Outsmarting Procrastination Using Your Motivational Intelligence
Outsmarting Procrastination Using Your Motivational Intelligence
I always say to my clients, "It takes more work and more time, AND is more unpleasant to "NOT DO" most tasks than to actually do them." So why do we procrastinate?
Take a moment here to increase your understanding of the procrastination dynamic. If you integrate this knowledge into your understanding of yourself, you will develop the intuition to automatically halt it and largely eliminate it from your life.
Nobody likes the self-nagging, avoiding, and dreading that we experience when we are putting something off. So, here is what is important to understand. Procrastination is usually rooted in trying to avoid feeling bad about ourselves. This can be so strong, that even thinking about the dreaded activity makes us feel bad in some way. It's not just that we don't enjoy the activity; it is really much more powerful than that.

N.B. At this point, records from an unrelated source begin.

/-- Parts of an endpoint by displacement and length; a walk that leaves the 64-bit space is not canonical. -/
def endsAt (c kind : Nat) (w : Word) (l : List (Int × Nat)) : ERes (List (End × Nat)) :=
  if l.any fun x => vaWild kind w x.1 then .error (eFault cTranslate 1 w.toNat) else .ok (l.map fun x => (endAt c kind w x.1, x.2))

/-- Dense bytes [lo, lo + n) in transfer granules. -/
def denseParts (lo n : Nat) : List (Int × Nat) := (List.range ((n + 255) / 256)).map fun g => (((lo + 256 * g : Nat) : Int), min 256 (n - 256 * g))

/-- A scratchpad part must lie below 0x5_0000 (R16 subcode 3), its folios PRESENT. -/
def needEnds (s : State) : List (End × Nat) → ERes Unit
  | [] => .ok ()
  | (.spad d off, n) :: r =>
    if Config.scratchBytes < off + n then .error (eFault cIllegalAddress 3 off)
    else (needSpad s d off n).bind fun _ => needEnds s r
  | (.va _, _) :: r => needEnds s r

def mergeVa : List (End × Nat) → List Piece
  | [] => []
  | (.va a, n) :: r =>
    match mergeVa r with
    | p :: q => if a + n = p.va ∧ n + p.len ≤ 4096 then { p with va := a, len := n + p.len } :: q else Piece.plain a n :: p :: q
    | [] => [Piece.plain a n]
  | (.spad .., _) :: r => mergeVa r

def spadBytes (s : State) : List (End × Nat) → List Byte
  | [] => []
  | (.spad d off, n) :: r => (s.core d).spadRead off n ++ spadBytes s r
  | (.va _, _) :: r => spadBytes s r

/-- Reads of remote data with a circuit named are refused (R378). -/
def readsRemote (l : List (List (Target × Nat))) : Bool := l.flatten.any fun x => match x.1 with | .there .. => true | .here _ => false

def ceReadPieces (s : State) (c id circ : Nat) (ag : Agent) (pieces : List Piece) : ERes (State × List Byte) := do
  let (t, l) ← placePieces c id ag false pieces s
  along t (if circ ≠ 0 ∧ readsRemote l then .error (eFault cEngineError 32 0) else readPieces t c id ag pieces)

/-- Read the parts of one endpoint, all scratchpad or all virtual. -/
def readEnds (s : State) (c id circ : Nat) (ag : Agent) (l : List (End × Nat)) : ERes (State × List Byte) := do
  needEnds s l
  match l with
  | (.va _, _) :: _ => ceReadPieces s c id circ ag (mergeVa l)
  | _ => pure (s, spadBytes s l)

def writeSpads : List (End × Nat) → List Byte → State → State
  | [], _, s => s
  | (.spad d off, n) :: r, b, s => writeSpads r (b.drop n) (s.modCore d fun k => k.spadWrite off (b.take n))
  | (.va _, n) :: r, b, s => writeSpads r (b.drop n) s

/-! ### Timetabled writes (R378) -/

/-- The circuit of an operation that R378 gives one: `copy`, `scatter`, `fill` and `tsend`. -/
def timetable (o : Op) : Nat := if o.port = 0x3A0 ∨ o.port = 0x3A2 ∨ o.port = 0x3A4 ∨ o.port = 0x3A5 then cwCirc o else 0

/-- Whether a part goes out on the operation's circuit. -/
def onCircuit (s : State) (circ : Nat) : Target → Bool
  | .there d => circ != 0 && (s.circuits.get .none circ).target == d.node
  | .here _ => false

def circuitPacket (s : State) (c : Nat) (o : Op) (q : Request) : Packet :=
  { q.packet (s.core c).member.pasid with
    timetabled := true, circ := BitVec.ofNat 8 (cwCirc o), dst := BitVec.ofNat 15 q.dest.node, src := BitVec.ofNat 15 (s.node (dieOf c)),
    swcore := BitVec.ofNat 9 (ceTcore o), sw := BitVec.ofNat 19 (ceSw o), swv := cwSwv o, gath := (s.core c).member.gath }

/-- Queue the timetabled packets of a unit; the bytes that its circuit carries. -/
def queueCircuit (c : Nat) (o : Op) : List (Target × Nat) → List Byte → State → State × Nat
  | [], _, s => (s, 0)
  | (t, len) :: r, d, s =>
    let (s, n) := queueCircuit c o r (d.drop len) s
    match t with
    | .there q =>
      if onCircuit s (timetable o) t then
        let p := circuitPacket s c o (writeRequest q (d.take len))
        ({ s with timetabled := { circ := cwCirc o, core := c, op := o.id, p := p, flits := packetFlits p } :: s.timetabled }, n + len)
      else (s, n)
    | .here _ => (s, n)

/-- Write pieces of global memory: the bytes that count at the issuer's word. -/
def cePlaceWrites (s : State) (c id : Nat) (o : Op) (ag : Agent) (pieces : List Piece) (d : List Byte) : ERes (State × Nat) := do
  let (s, l) ← placePieces c id ag true pieces s
  let q := numbered (farWrites (onCircuit s (timetable o)) l.flatten d)
  let s := sendWrites c id q [] s
  if allAcked s c id q then
    let (t, n) := queueCircuit c o l.flatten d { s with timetabled := [] }
    pure ({ writeHere l.flatten d t with timetabled := s.timetabled ++ t.timetabled }, d.length - n)
  else .error (.hold s)

def writeEnds (s : State) (c id : Nat) (o : Op) (ag : Agent) (l : List (End × Nat)) (d : List Byte) : ERes (State × Nat) := do
  needEnds s l
  match l with
  | (.va _, _) :: _ => cePlaceWrites s c id o ag (mergeVa l) d
  | _ => pure (writeSpads l d s, d.length)

/-! ### Arrivals -/

/-- Count landed bytes at the issuing core's word (R301). -/
def ceArrive (s : State) (c : Nat) (o : Op) (n : Nat) : ERes State :=
  if cwSwv o && decide (0 < n) then (needSpad s c (ceSw o) 16).map fun _ => arrive s c (ceSw o) n else .ok s

/-- A decode error ends the operation: `rest` undelivered bytes land as zeros before this, one arrival carries them with
ERR, and the record names the group or chunk `place` (R308, R87). -/
def ceDecodeError (s : State) (c id : Nat) (o : Op) (rest units place : Nat) : ERes State := do
  let s ← (if cwSwv o then (needSpad s c (ceSw o) 16).map fun _ => arriveErr s c (ceSw o) rest else pure s)
  pure ((noteDecodeError s c o place).modOp c id fun o => { o with prog := units - 1, err := some (cEngineError, 38) })

/-! ### Granules -/

/-- Destination bytes [256 g, 256 g + 256) of `total`. -/
def granuleSpan (total g : Nat) : Nat × Nat := (256 * g, min 256 (total - 256 * g))

/-- Elements of a granule for element size `e`. -/
def granuleElems (o : Op) (g : Nat) : List Nat :=
  let e := cwEsz o
  let lo := 256 * g / e
  upto lo (min (256 / e) (ceCount o - lo))

/-- Index list entry i (R303). -/
def listIndex (s : State) (c : Nat) (o : Op) (i : Nat) : Nat := ((s.core c).spad32 ((ceIdx o).toNat + 4 * i)).toNat

def srcDelta (s : State) (c : Nat) (o : Op) (n : Nat) : Int :=
  if o.port = 0x3A1 then ((cwEsz o * listIndex s c o n : Nat) : Int)
  else if o.port = 0x3A2 ∨ cwSdir o then ((cwEsz o * n : Nat) : Int)
  else stridedOff o n

def dstDelta (s : State) (c : Nat) (o : Op) (n : Nat) : Int :=
  if o.port = 0x3A2 then ((cwEsz o * listIndex s c o n : Nat) : Int)
  else if o.port = 0x3A1 ∨ cwSdir o = false then ((cwEsz o * n : Nat) : Int)
  else stridedOff o n

def needList (s : State) (c : Nat) (o : Op) (l : List Nat) : ERes Unit :=
  if o.port = 0x3A1 ∨ o.port = 0x3A2 then
    match l with
    | [] => .ok ()
    | n :: _ => needSpad s c ((ceIdx o).toNat + 4 * n) (4 * l.length)
  else .ok ()

/-- The bytes a granule of copy, gather, scatter, fill or mcast moves. -/
def granuleSource (s : State) (c id : Nat) (o : Op) (l : List Nat) : ERes (State × List Byte) :=
  if o.port = 0x3A5 then .ok (s, l.flatMap fun _ => leBytes (cwEsz o) (ceSrc o).toNat)
  else do
    let ends ← endsAt c (cwSkind o) (ceSrc o) (l.map fun n => (srcDelta s c o n, cwEsz o))
    readEnds s c id (cwCirc o) (ceReader (dieOf c) false) ends

def moveGranule (s : State) (c id : Nat) (o : Op) : ERes State := do
  let l := granuleElems o o.prog
  needList s c o l
  let (s, d) ← granuleSource s c id o l
  along s do
  let ends ← endsAt c (cwDkind o) (ceDst o) (l.map fun n => (dstDelta s c o n, cwEsz o))
  let (s, n) ← writeEnds s c id o (ceWriter (dieOf c) false) ends d
  along s (ceArrive s c o n)

/-- Folios that one member's granule needs. -/
def lateFolios (o : Op) (off n : Nat) : List Nat := spadFolios off n ++ (if cwSwv o then spadFolios (ceSw o) 16 else [])

/-- A granule lands at one member; its arrival at the member's own word (R305) comes when the member has taken all. -/
def landAt (c id : Nat) (o : Op) (n e off : Nat) (d : List Byte) (s : State) : State :=
  (s.modCore e fun k => k.spadWrite off d).modOp c id fun o' => if cwSwv o then { o' with taken := o'.taken ++ [(n, e, d.length)] } else o'

/-- A member fails: its word is left unchanged, and granules that have landed there stay (R144). -/
def failMember (c id n code sub : Nat) (s : State) : State :=
  s.modOp c id fun o => { o with failed := o.failed ++ [(n, code, sub)], late := o.late.filter (fun x => x.1 != n), taken := o.taken.filter fun x => x.1 != n }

Essentially it's that thinking about, moving toward, and doing those specific activities leads us to feeling badly inside. Our thoughts and the activity itself create a negative feeling inside us about ourselves!!
Whenever we do something, within us are created feelings about who we are - about how good we are - our own value. When we read, shop, spend time with someone, or conduct a meeting we carry with us strong conscious and/or subconscious feelings related to our self image. Ultimately, we don't enjoy participating in things that make us feel inherently bad about ourselves.
So it is with procrastination. Just the thought of performing a chore or task we don't enjoy makes us feel bad, so we avoid thinking about it. As we move closer to the deadline of when it needs to be completed, and even miss the deadline, we feel progressively worse about ourselves as we consider doing it. Perhaps we delay, because we feel incompetent, or that we will experience trouble doing it. Maybe we have a sense of frustration that we don't have all the tools we need to get the job done, or irritated and demeaned that we shouldn't have to spend our time performing it. Whatever our thinking - the problem lies in the fact that, as we "consider" or think about doing the activity, we conjure up bad feelings about ourselves. Guilt rises, frustration rises, revulsion, resentment etc. By avoiding the unwanted task, we are desperately trying to keep the discomforting feelings from entering our thoughts at all. When those thoughts come into play, we quickly push the whole proposition to the back of our minds, making it harder and harder to get started.
So, here is what you do to prevent this. . . . Begin the dreaded task IN AN INSTANT just as soon as possible! Give yourself a time limit of just two minutes. Dive in without a lot of thought, or self talk or excuses. Tell yourself it's for only two minutes, and then repeat this process again for another two minutes at another time, or perhaps five or even ten! If two is all you can do, that is fine. Jumping in first before too much negative thought, turns the tables on the dynamic and serves to make you feel good about being on the ball! You'll feel in control. Your action serves to refute any basis for bad feelings. You begin to have a sense that maybe "I can do this" and you may even find that you start to enjoy the task a bit. Often times we find that the avoidance of a task is the most painful part of doing that task. The self imposed "dread" that we project onto that task may actually be the most painful part of doing the task. The job itself may prove to be much easier, shorter, and better than you originally built it up to be. If you get started early, you may actually emerge from that endeavor inspired - and your level of self esteem will improve as a result!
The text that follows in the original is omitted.